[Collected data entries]
•••
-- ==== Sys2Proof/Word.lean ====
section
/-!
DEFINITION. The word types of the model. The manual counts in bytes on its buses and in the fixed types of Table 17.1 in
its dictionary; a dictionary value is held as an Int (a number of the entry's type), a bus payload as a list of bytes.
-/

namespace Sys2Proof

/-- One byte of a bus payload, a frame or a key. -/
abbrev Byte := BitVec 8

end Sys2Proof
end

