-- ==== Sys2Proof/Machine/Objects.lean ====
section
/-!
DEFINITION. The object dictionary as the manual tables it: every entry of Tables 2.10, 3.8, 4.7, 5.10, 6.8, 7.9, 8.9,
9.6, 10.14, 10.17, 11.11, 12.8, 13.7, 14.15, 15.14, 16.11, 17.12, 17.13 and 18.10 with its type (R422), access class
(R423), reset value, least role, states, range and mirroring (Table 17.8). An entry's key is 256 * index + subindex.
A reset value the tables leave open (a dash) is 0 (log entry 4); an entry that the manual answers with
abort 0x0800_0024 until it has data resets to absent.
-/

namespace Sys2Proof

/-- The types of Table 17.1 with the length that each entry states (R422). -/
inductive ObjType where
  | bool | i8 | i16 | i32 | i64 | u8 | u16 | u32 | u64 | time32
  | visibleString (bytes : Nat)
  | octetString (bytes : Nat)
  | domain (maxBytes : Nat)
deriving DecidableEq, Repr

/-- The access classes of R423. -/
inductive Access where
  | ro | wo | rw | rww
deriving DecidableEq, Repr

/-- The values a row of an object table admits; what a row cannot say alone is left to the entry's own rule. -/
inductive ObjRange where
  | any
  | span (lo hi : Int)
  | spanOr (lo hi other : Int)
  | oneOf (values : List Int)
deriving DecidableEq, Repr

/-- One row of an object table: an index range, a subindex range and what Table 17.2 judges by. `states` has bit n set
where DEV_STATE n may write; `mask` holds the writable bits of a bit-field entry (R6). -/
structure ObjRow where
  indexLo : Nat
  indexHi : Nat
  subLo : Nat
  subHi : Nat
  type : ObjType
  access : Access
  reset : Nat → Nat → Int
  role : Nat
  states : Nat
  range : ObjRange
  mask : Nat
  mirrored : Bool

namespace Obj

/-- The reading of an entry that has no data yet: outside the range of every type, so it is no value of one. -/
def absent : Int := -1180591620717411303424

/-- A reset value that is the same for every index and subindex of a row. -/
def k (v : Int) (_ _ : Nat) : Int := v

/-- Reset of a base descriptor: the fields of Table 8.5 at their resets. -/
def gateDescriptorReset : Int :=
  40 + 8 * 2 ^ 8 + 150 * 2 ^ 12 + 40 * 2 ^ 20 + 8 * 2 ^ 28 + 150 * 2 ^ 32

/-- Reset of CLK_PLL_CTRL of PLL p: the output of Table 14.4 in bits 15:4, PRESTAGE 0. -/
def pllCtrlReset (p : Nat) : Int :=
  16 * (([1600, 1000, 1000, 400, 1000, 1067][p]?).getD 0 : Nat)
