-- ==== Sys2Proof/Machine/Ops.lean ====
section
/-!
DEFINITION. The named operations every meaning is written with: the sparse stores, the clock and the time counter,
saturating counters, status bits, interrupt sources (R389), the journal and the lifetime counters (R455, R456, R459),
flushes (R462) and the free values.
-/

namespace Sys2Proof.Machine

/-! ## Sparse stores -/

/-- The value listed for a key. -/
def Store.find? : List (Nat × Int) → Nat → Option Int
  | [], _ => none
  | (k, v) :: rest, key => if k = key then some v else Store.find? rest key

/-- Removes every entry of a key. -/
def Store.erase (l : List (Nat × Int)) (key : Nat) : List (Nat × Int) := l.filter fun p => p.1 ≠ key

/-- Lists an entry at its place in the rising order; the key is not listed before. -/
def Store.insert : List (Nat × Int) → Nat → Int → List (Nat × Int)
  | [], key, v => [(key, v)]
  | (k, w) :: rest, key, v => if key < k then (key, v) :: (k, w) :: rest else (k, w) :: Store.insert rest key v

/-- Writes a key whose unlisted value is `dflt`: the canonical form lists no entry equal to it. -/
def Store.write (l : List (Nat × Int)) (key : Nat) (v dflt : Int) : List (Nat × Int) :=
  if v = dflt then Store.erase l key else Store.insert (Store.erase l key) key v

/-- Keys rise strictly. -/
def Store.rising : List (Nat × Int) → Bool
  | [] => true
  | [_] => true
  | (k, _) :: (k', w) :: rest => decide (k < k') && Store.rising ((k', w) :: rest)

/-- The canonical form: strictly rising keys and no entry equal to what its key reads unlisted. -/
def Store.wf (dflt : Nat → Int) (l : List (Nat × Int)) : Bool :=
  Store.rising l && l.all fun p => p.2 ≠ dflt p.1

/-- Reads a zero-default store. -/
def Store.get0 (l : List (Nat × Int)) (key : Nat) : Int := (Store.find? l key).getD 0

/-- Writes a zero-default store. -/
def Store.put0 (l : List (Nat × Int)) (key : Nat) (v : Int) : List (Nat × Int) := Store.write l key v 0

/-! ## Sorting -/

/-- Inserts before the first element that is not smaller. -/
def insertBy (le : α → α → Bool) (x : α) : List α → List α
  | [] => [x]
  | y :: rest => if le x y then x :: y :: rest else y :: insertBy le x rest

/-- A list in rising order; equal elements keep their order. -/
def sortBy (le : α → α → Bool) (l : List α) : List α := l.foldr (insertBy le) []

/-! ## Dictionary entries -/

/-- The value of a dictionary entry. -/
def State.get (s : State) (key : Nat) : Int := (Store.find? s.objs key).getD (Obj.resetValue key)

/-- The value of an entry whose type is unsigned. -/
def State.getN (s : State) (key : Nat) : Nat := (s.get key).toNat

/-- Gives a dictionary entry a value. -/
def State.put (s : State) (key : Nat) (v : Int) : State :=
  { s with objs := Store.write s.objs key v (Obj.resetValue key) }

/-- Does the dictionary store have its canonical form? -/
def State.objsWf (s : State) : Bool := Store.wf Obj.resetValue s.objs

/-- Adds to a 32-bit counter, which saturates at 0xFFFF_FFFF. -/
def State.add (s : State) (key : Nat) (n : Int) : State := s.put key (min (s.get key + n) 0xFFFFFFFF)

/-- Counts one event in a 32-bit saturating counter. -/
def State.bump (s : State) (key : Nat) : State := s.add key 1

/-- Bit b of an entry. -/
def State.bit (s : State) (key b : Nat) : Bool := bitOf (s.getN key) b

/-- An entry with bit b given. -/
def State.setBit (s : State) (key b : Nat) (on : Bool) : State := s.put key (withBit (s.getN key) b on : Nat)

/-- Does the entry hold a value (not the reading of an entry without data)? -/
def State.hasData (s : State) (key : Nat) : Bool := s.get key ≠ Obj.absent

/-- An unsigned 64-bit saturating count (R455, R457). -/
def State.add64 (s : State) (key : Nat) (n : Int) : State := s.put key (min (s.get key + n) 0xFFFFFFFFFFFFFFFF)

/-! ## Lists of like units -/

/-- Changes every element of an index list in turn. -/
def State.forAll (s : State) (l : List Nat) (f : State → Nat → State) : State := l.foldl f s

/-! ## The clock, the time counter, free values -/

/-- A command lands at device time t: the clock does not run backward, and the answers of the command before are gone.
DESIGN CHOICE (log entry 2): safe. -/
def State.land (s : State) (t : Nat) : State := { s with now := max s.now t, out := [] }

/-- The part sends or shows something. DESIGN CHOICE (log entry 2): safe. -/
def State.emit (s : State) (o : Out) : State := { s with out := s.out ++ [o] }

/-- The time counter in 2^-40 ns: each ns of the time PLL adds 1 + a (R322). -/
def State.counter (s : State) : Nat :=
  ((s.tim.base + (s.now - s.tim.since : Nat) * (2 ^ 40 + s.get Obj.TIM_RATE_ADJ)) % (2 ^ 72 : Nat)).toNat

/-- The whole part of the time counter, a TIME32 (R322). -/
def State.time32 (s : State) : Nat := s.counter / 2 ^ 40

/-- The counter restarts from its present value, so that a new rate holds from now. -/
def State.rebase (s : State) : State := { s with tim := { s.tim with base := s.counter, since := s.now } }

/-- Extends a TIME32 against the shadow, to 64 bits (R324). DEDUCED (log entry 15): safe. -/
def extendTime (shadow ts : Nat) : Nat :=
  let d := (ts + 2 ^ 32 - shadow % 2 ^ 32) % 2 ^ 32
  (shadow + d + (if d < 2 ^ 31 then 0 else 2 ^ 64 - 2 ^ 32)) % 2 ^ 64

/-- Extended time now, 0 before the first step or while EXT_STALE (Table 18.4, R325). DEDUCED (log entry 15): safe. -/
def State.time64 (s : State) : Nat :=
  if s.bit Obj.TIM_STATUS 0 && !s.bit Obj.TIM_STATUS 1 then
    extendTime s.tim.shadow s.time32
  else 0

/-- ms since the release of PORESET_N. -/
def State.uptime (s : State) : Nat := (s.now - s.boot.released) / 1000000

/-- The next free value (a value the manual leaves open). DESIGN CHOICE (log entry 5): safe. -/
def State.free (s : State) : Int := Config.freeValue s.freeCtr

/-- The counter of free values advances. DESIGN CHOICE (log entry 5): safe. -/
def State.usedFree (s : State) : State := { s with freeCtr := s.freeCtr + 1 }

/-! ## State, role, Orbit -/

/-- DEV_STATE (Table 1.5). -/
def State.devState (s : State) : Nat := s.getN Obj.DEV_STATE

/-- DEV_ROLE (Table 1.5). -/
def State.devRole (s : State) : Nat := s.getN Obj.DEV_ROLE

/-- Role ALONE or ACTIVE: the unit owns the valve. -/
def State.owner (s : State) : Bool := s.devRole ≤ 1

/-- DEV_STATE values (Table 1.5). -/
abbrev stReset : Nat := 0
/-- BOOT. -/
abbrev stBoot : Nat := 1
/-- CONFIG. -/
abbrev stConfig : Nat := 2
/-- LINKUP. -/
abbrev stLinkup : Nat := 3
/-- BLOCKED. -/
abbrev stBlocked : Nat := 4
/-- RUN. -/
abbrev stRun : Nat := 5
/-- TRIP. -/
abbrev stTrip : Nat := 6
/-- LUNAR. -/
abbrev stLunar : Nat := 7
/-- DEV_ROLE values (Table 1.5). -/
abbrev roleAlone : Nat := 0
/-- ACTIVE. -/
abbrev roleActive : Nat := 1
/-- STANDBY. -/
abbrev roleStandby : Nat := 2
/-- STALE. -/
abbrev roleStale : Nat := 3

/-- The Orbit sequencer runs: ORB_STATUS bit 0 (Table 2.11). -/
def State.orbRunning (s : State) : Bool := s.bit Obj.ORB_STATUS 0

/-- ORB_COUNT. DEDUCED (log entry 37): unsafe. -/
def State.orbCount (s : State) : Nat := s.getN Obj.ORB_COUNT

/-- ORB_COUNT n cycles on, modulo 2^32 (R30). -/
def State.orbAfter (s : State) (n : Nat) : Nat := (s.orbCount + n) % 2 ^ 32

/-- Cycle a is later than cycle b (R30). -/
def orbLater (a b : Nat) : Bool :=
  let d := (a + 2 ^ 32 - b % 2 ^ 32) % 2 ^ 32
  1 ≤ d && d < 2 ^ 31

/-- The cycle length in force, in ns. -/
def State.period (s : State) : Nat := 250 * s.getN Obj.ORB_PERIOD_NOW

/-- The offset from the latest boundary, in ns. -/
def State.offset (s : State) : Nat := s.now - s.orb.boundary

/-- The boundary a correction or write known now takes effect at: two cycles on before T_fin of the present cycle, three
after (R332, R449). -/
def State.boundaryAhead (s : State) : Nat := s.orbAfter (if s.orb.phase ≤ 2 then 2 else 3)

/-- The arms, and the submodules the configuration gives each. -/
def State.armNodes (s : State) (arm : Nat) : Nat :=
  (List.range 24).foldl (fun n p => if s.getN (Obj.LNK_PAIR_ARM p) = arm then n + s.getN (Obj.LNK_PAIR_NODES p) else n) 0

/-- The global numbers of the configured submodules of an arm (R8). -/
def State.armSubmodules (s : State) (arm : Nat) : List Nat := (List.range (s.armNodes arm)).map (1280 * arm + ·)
•••
## Aim of the task
Check each line above for the string "ObjRange" and show the ones that have it.

## Task solution
inductive ObjRange where
  range : ObjRange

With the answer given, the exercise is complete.